YOUR ASSIGNMENT: Your task is to copy the lines of the data below from the line holding "match s.pos[k.val].cmpOld[j.val] with" through the line holding "if s.on (F.POS_CMPCTRL_EN", inclusive, exactly and with nothing added.

DATA SUPPLIED: Begin

-- ==== Sys2Proof/Machine/Position.lean ====
section
/-!
DEFINITION. Position and speed feedback (chapter 05): the sine/cosine, ABZ and Hall interfaces, SENT, failover, the borrowed
source, compare units and encoder emulation, and their commands.
-/
namespace Sys2Proof.Machine

/-! ## Validity and failover (R167 to R169) -/

/-- The validity bit, the enable bit and the SRC code of an interface of a POS block (0 sine/cosine, 1 ABZ, 2 Hall). -/
def ifaceVal (k : PosBlk) (i : Fin 3) : Fld :=
  match i with | 0 => F.POS_STAT_SCVAL k | 1 => F.POS_STAT_ABZVAL k | 2 => F.POS_STAT_HALLVAL k
def ifaceEn (k : PosBlk) (i : Fin 3) : Fld :=
  match i with | 0 => F.POS_CTRL_SC_EN k | 1 => F.POS_CTRL_ABZ_EN k | 2 => F.POS_CTRL_HALL_EN k
def ifaceSrc (k : PosBlk) (i : Fin 3) : Nat := 1 + 3 * k.val + i.val

/-- The interface MECHSRC selects. -/
def mechSrc (s : State) (k : PosBlk) : Nat := s.get (F.POS_CTRL_MECHSRC k)

/-- The source of EMU: its mechanical angle, none where it is invalid. -/
def emuSource (s : State) : Option Nat :=
  match s.get F.EMU_CTRL_SRC with
  | 0 => if s.on (F.POS_STAT_MTVALID 0) then some (s.get (F.POS_MECH_MECH 0)) else none
  | 1 => if s.on (F.POS_STAT_MTVALID 1) then some (s.get (F.POS_MECH_MECH 1)) else none
  | 6 => if s.on (F.POS_BORROW_BVALID 0) then some s.borrow.mech else none
  | k => if 2 ≤ k ∧ k ≤ 5 ∧ s.on (F.SENT_STAT_VALID (k - 2)) = true then some (s.get (F.SENT_MECH_MECH (k - 2))) else none

/-- The lines for an output count after an edge in this tick; DIRINV reverses the direction. -/
def emuLines (s : State) (e : Nat) : Emu :=
  let q := e % 4
  let up := if s.on F.EMU_CTRL_DIRINV then (4 - q) % 4 else q
  { a := up == 1 || up == 2, b := up == 2 || up == 3, z := e == s.get F.EMU_ZPOS_ZPOS, edge := some s.tick }

/-- Whether EMU's source is valid. -/
def emuValid (s : State) : Bool := (emuSource s).isSome

/-- The three outputs low with EN = 0. E_o keeps its count, and after EN = 1 the lines stay low until the next step: the spec says neither
(DESIGN CHOICE, log entry 92). -/
def emuLow (s : State) : State := { s.put F.EMU_STAT_RUN 0 with emu := { s.emu with a := false, b := false, z := false } }

/-- EMU follows a change of its registers or of its source's validity, which was `was` before (R177, R178): with a source FROZEN
is clear, and EMUZ shows E_o at ZPOS while EN is 1; a source that becomes invalid, or EN = 1 without one, freezes the outputs with EMUZ
low. -/
def emuFollow (was : Bool) (s : State) : State :=
  let on := s.on F.EMU_CTRL_EN
  match emuSource s with
  | none => { (s.put F.EMU_STAT_RUN 0).when (was || on) (fun s => s.put F.EMU_STAT_FROZEN 1) with emu := { s.emu with z := false } }
  | some _ =>
    { (s.putB F.EMU_STAT_RUN on).put F.EMU_STAT_FROZEN 0 with
      emu := { s.emu with z := on && s.get F.EMU_STAT_OUTCNT == s.get F.EMU_ZPOS_ZPOS } }

/-- MTVALID shows the validity of the MECHSRC interface, and EMU follows it. -/
def showMtValid (k : PosBlk) (s : State) : State :=
  emuFollow (emuValid s) <| s.putB (F.POS_STAT_MTVALID k) (sourceValid s (1 + 3 * k.val + mechSrc s k))

/-- The entries of POS0_FO in order. -/
def foEntries (s : State) : List Nat :=
  [s.get (F.POS_FO_ENTRY0 0), s.get (F.POS_FO_ENTRY1 0), s.get (F.POS_FO_ENTRY2 0), s.get (F.POS_FO_ENTRY3 0)]

/-- The failover unit (R169) when the source with code `src` has become invalid; the set's state follows (R53). -/
def failover (src : Nat) (s : State) : State :=
  if s.on (F.POS_FO_AUTO 0) ∧ s.get (F.ANG_CTRL_SRC 0) = src then
    match (foEntries s).find? (fun e => e != 0 && sourceValid s e) with
    | some e =>
      let both := s.get (F.ANG_CTRL_SRC 1) == src && !s.on (F.ANG_CTRL_FOLLOW 1)
      let s := setSource 0 e s
      let s := if both then setSource 1 e s else s
      judgeSet (s.put (F.POS_FO_SWITCHED 0) 1)
    | none => mcAllLost 1 (mcAllLost 0 (judgeSet (s.put (F.POS_FO_ALLLOST 0) 1)))
  else s

/-! ## MECH, TURNS and MT (R139) -/

/-- An output line set, cleared, toggled or pulsed (R126, R173): the new level, and whether a pulse runs that restores the
other level. -/
def lineOp (op : Nat) (level : Bool) : Bool × Bool :=
  match op with | 0 => (true, false) | 1 => (false, false) | 2 => (!level, false) | _ => (!level, true)

/-- The output of compare unit `j` of a block acts. -/
def compareOut (k : PosBlk) (j : Fin 2) (s : State) : State :=
  let p := s.pos[k.val]
  let level := if p.pulse[j.val].isSome then bitAt p.restore.toNat j else s.on (F.POS_CMPSTAT_LEVEL k j)
  let (lv, pulse) := lineOp (s.get (F.POS_CMPCTRL_OP k j)) level
  (s.putB (F.POS_CMPSTAT_LEVEL k j) lv).modPos k (fun p => { p with
    pulse := p.pulse.set j.val (if pulse then some (s.tick + 10) else none) j.isLt
    restore := BitVec.ofNat 2 (withBit p.restore.toNat j level) })

/-- The value a compare unit judges by: in the cycle of a write of VAL still the old one (R175). -/
def compareVal (s : State) (k : PosBlk) (j : Fin 2) : Nat :=
  match s.pos[k.val].cmpOld[j.val] with
  | some (t, v) => if t = s.tick then v else s.get (F.POS_CMPVAL_VAL k j)
  | none => s.get (F.POS_CMPVAL_VAL k j)

/-- A write of CMPjVAL (R175): the value before the cycle's first write stays in use in this cycle. -/
def compareValWrite (k : PosBlk) (j : Fin 2) (v : Word) (s : State) : State :=
  let old := compareVal s k j
  regWriteWith (0x40006074 + 0x1000 * k.val + 0x10 * j.val) v (fun t =>
    t.modPos k (fun p => { p with cmpOld := p.cmpOld.set j.val (some (t.tick, old)) j.isLt })) s

/-- A compare unit judges a move of MT (R173, R174). -/
def compareMove (k : PosBlk) (m0 m1 : Nat) (s : State) (j : Fin 2) : State :=
  let d := circDiff 32 m1 m0
  let val := compareVal s k j
  let dir := s.get (F.POS_CMPCTRL_DIR k j)
  let fwd := crossesFwd 32 m0 val d && bitAt dir 0
  let rev := crossesRev 32 m0 val d && bitAt dir 1
  if s.on (F.POS_CMPCTRL_EN k j) && (fwd || rev) then
    let spc := max 1 (s.get (F.POS_CMPSPC_SPC k j))
    let gap := if fwd then ofSigned 32 ((val : Int) - m0) else ofSigned 32 ((m0 : Int) - val)
    let extra := (d.natAbs - gap) / spc
    let step : Int := ((extra + 1) * spc : Nat)
    let s := (compareOut k j s).put (F.POS_CMPSTAT_HIT k j) 1
    let s := s.when (s.on (F.POS_CMPCTRL_IRQ k j)) (fun s => s.raise (.compareHit ⟨2 * k.val + j.val, by omega⟩))
    let s := s.put (F.POS_CMPVAL_VAL k j) (ofSigned 32 ((val : Int) + (if fwd then step else -step)))
    let s := s.modPos k (fun p => { p with cmpOld := p.cmpOld.set j.val none j.isLt })
    s.countN (F.POS_CMPSTAT_MISS k j) (F.POS_CMPSTAT_MISSOVF k j) extra
  else s

/-- MT set from TURNS and MECH, and the compare units told (R139, R173). -/
def updateMt (k : PosBlk) (s : State) : State :=
  let m0 := s.get (F.POS_MT_MT k)
  let m1 := (s.pos[k.val].turns * 65536 + s.get (F.POS_MECH_MECH k) / 256) % 2 ^ 32
  if m0 = m1 then s else (List.finRange 2).foldl (compareMove k m0 m1) (s.put (F.POS_MT_MT k) m1)

/-- TURNS moved by a carry, with WRAP. -/
def carryTurns (k : PosBlk) (carry : Int) (s : State) : State :=
  let t := (s.pos[k.val].turns : Int) + carry
  let s := s.when (decide (t < 0 ∨ 65535 < t)) (fun s => s.put (F.POS_STAT_WRAP k) 1)
  s.modPos k (fun p => { p with turns := ofSigned 16 t })

/-- The carry of a move between two mechanical angles in a direction. -/
def turnCarry (old new : Nat) (dir : Int) : Int :=
  if 0 < dir ∧ new < old then 1 else if dir < 0 ∧ old < new then -1 else 0

/-- The MECHSRC interface reports: MECH, TURNS, MT, speed and its marks. Until it first does after MECHSRC is written, MECH, SPEED and
the marks stay those of the interface before, which the BEAT sends together (log entry 92). -/
def mechReport (k : PosBlk) (mech : Nat) (carry : Int) (rate : Int) (lowConf : Bool) (ts : Nat) (s : State) : State :=
  let s := (carryTurns k carry s).put (F.POS_MECH_MECH k) mech
  let s := (s.putS (F.POS_SPEED_SPEED k) rate).modPos k (fun p => { p with ts := ts, from_ := mechSrc s k })
  updateMt k ((s.putB (F.POS_STAT_SPDVALID k) (rate ≠ 0)).putB (F.POS_STAT_LOWCONF k) lowConf)

/-- The speed of the MECHSRC interface alone. -/
def speedReport (k : PosBlk) (rate : Int) (lowConf : Bool) (s : State) : State :=
  ((s.putS (F.POS_SPEED_SPEED k) rate).putB (F.POS_STAT_SPDVALID k) (rate ≠ 0)).putB (F.POS_STAT_LOWCONF k) lowConf

/-- The electrical angle of R140. -/
def elecAngle (mech pp eofs : Nat) : Nat := (mech * pp % 2 ^ 24 / 16 + eofs) % 2 ^ 20

/-- Pole pairs of a block. -/
def polePairs (s : State) (k : PosBlk) : Nat := s.get (F.POS_CTRL_PP k) + 1

/-- A saturating counter of the block with bit `j` of ERROVF. -/
def posCount (k : PosBlk) (f : Fld) (j : Nat) (s : State) : State := s.countBit f (F.POS_ERROVF_OVF k) j

/-- An interface becomes invalid: it delivers nothing until REVAL (R168), and the failover unit is told. One that waits for its
first good sample goes on waiting (log entry 15). -/
def ifaceInvalid (k : PosBlk) (i : Fin 3) (s : State) : State :=
  let was := s.on (ifaceVal k i)
  let s := showMtValid k (s.put (ifaceVal k i) 0)
  if was then failover (ifaceSrc k i) s else s

/-! ## Edge interfaces: ABZ and Hall -/

/-- The edge state of an interface, and the interface's index. -/
def edgeOf (s : State) (k : PosBlk) : EdgeIface → EdgeState
  | .abz => s.pos[k.val].abz
  | .hall => s.pos[k.val].hall
def edgeIdx : EdgeIface → Fin 3
  | .abz => 1 | .hall => 2

def modEdge (k : PosBlk) (i : EdgeIface) (f : EdgeState → EdgeState) (s : State) : State :=
  s.modPos k (fun p => match i with
    | .abz => { p with abz := f p.abz }
    | .hall => { p with hall := f p.hall })

/-- Counts per mechanical revolution (R138). -/
def cprOf (s : State) (k : PosBlk) : EdgeIface → Nat
  | .abz => 4 * (s.get (F.POS_ABZCFG_LINES k) + 1)
  | .hall => 6 * polePairs s k

/-- The reported count (R152) of a count and a direction. -/
def reported (cpr : Nat) (ci : Int) (dir : Option Bool) : Nat :=
  ((if dir = some false then ci + 1 else ci) % (cpr : Int)).toNat

/-- The mechanical angle of a reported count (R149). -/
def edgeMech (cpr cr : Nat) : Nat := if cpr = 0 then 0 else cr * 2 ^ 24 / cpr

/-- The speed of `n` counts in `span` ticks, to the nearest RATE unit (R161; the worked example rounds so). -/
def edgeSpeed (s : State) (k : PosBlk) (i : EdgeIface) (n span : Nat) : Int :=
  match i with
  | .abz => roundDiv (n * 2 ^ 36 * polePairs s k : Nat) (cprOf s k .abz * span : Nat)
  | .hall => roundDiv (n * 2 ^ 36 : Nat) (6 * span : Nat)

/-- tEDGE_MIN in ticks (R150). -/
def edgeMin (s : State) (k : PosBlk) : Nat := 2 * s.get (F.POS_ABZCFG_TEDGE k)

/-- The Hall sector of a line code (R155), negated under DIRINV (log entry 15). -/
def hallSector (s : State) (k : PosBlk) (lines : Nat) : Option Nat :=
  let code := lines ^^^ s.get (F.POS_HALL_HALL_INV k)
  let sec := match code with
    | 1 => some 0 | 3 => some 1 | 2 => some 2 | 6 => some 3 | 4 => some 4 | 5 => some 5 | _ => none
  if s.on (F.POS_CTRL_DIRINV k) then sec.map (fun x => 5 - x) else sec

/-- The boundary angle B_k (R157). -/
def hallBoundary (s : State) (k : PosBlk) (sec : Nat) : Nat :=
  let o := match sec with | 0 => 0 | 1 => 174763 | 2 => 349525 | 3 => 524288 | 4 => 699051 | _ => 873813
  (s.get (F.POS_HALL_HALL_OFS k) + o) % 2 ^ 20

/-- An edge interface delivers its angle with its speed (R140, R168): to the block where it is the MECHSRC, and to ANG. -/
def edgeDeliver (k : PosBlk) (i : EdgeIface) (ts : Nat) (s : State) : State :=
  let e := edgeOf s k i
  if s.on (ifaceVal k (edgeIdx i)) then
    deliver { src := ifaceSrc k (edgeIdx i), theta := e.theta, ts := ts, rate := e.speed, zero := e.speed == 0, lowConf := e.lowConf } s
  else s

/-- The counts, angle and MECH after the count of an interface has moved in direction `dir`, from an old reported count. -/
def edgeMoved (k : PosBlk) (i : EdgeIface) (old : Nat) (dir : Int) (theta : Option Nat) (ts : Nat) (s : State) : State :=
  let cpr := cprOf s k i
  let e := edgeOf s k i
  let cr := reported cpr e.ci e.dir
  let mech := edgeMech cpr cr
  let th := theta.getD (elecAngle mech (polePairs s k) (s.get (F.POS_EOFSABZ_EOFS k)))
  let s := modEdge k i (fun e => { e with theta := th }) s
  let s := match i with | .abz => s.put (F.POS_CNT_ABZCNT k) cr | .hall => s
  let s :=
    if mechSrc s k = (edgeIdx i).val ∧ s.on (ifaceVal k (edgeIdx i)) = true then
      mechReport k mech (turnCarry (edgeMech cpr old) mech dir) e.speed e.lowConf ts s
    else s
  edgeDeliver k i ts s

/-- The speed part of an accepted edge (R161 to R164). The largest k being 8, the ticks of nine edges since standstill or reversal
suffice whatever SPD_EDGES is written to. -/
def edgeTiming (s : State) (k : PosBlk) (i : EdgeIface) (fwd : Bool) (e : EdgeState) : EdgeState :=
  let t := s.tick
  if e.dir = some (!fwd) then
    { e with dir := some fwd, last := some t, ticks := [t], interval := none, speed := 0, lowConf := false, reversed := true }
  else
    let ticks := (t :: e.ticks).take 9
    let n := min (2 ^ s.get (F.POS_ABZCFG_SPD_EDGES k)) (ticks.length - 1)
    let span := t - (ticks.take (n + 1)).getLastD t
    if n = 0 then { e with dir := some fwd, last := some t, ticks := ticks, speed := 0, lowConf := false }
    else
      let v := edgeSpeed s k i n span
      { e with dir := some fwd, last := some t, ticks := ticks, interval := some (span, n),
               speed := if fwd then v else -v, lowConf := e.reversed, reversed := false }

DATA SUPPLIED: End

ANSWER TO THE PROBLEM:
  match s.pos[k.val].cmpOld[j.val] with
  | some (t, v) => if t = s.tick then v else s.get (F.POS_CMPVAL_VAL k j)
  | none => s.get (F.POS_CMPVAL_VAL k j)

/-- A write of CMPjVAL (R175): the value before the cycle's first write stays in use in this cycle. -/
def compareValWrite (k : PosBlk) (j : Fin 2) (v : Word) (s : State) : State :=
  let old := compareVal s k j
  regWriteWith (0x40006074 + 0x1000 * k.val + 0x10 * j.val) v (fun t =>
    t.modPos k (fun p => { p with cmpOld := p.cmpOld.set j.val (some (t.tick, old)) j.isLt })) s

/-- A compare unit judges a move of MT (R173, R174). -/
def compareMove (k : PosBlk) (m0 m1 : Nat) (s : State) (j : Fin 2) : State :=
  let d := circDiff 32 m1 m0
  let val := compareVal s k j
  let dir := s.get (F.POS_CMPCTRL_DIR k j)
  let fwd := crossesFwd 32 m0 val d && bitAt dir 0
  let rev := crossesRev 32 m0 val d && bitAt dir 1
  if s.on (F.POS_CMPCTRL_EN k j) && (fwd || rev) then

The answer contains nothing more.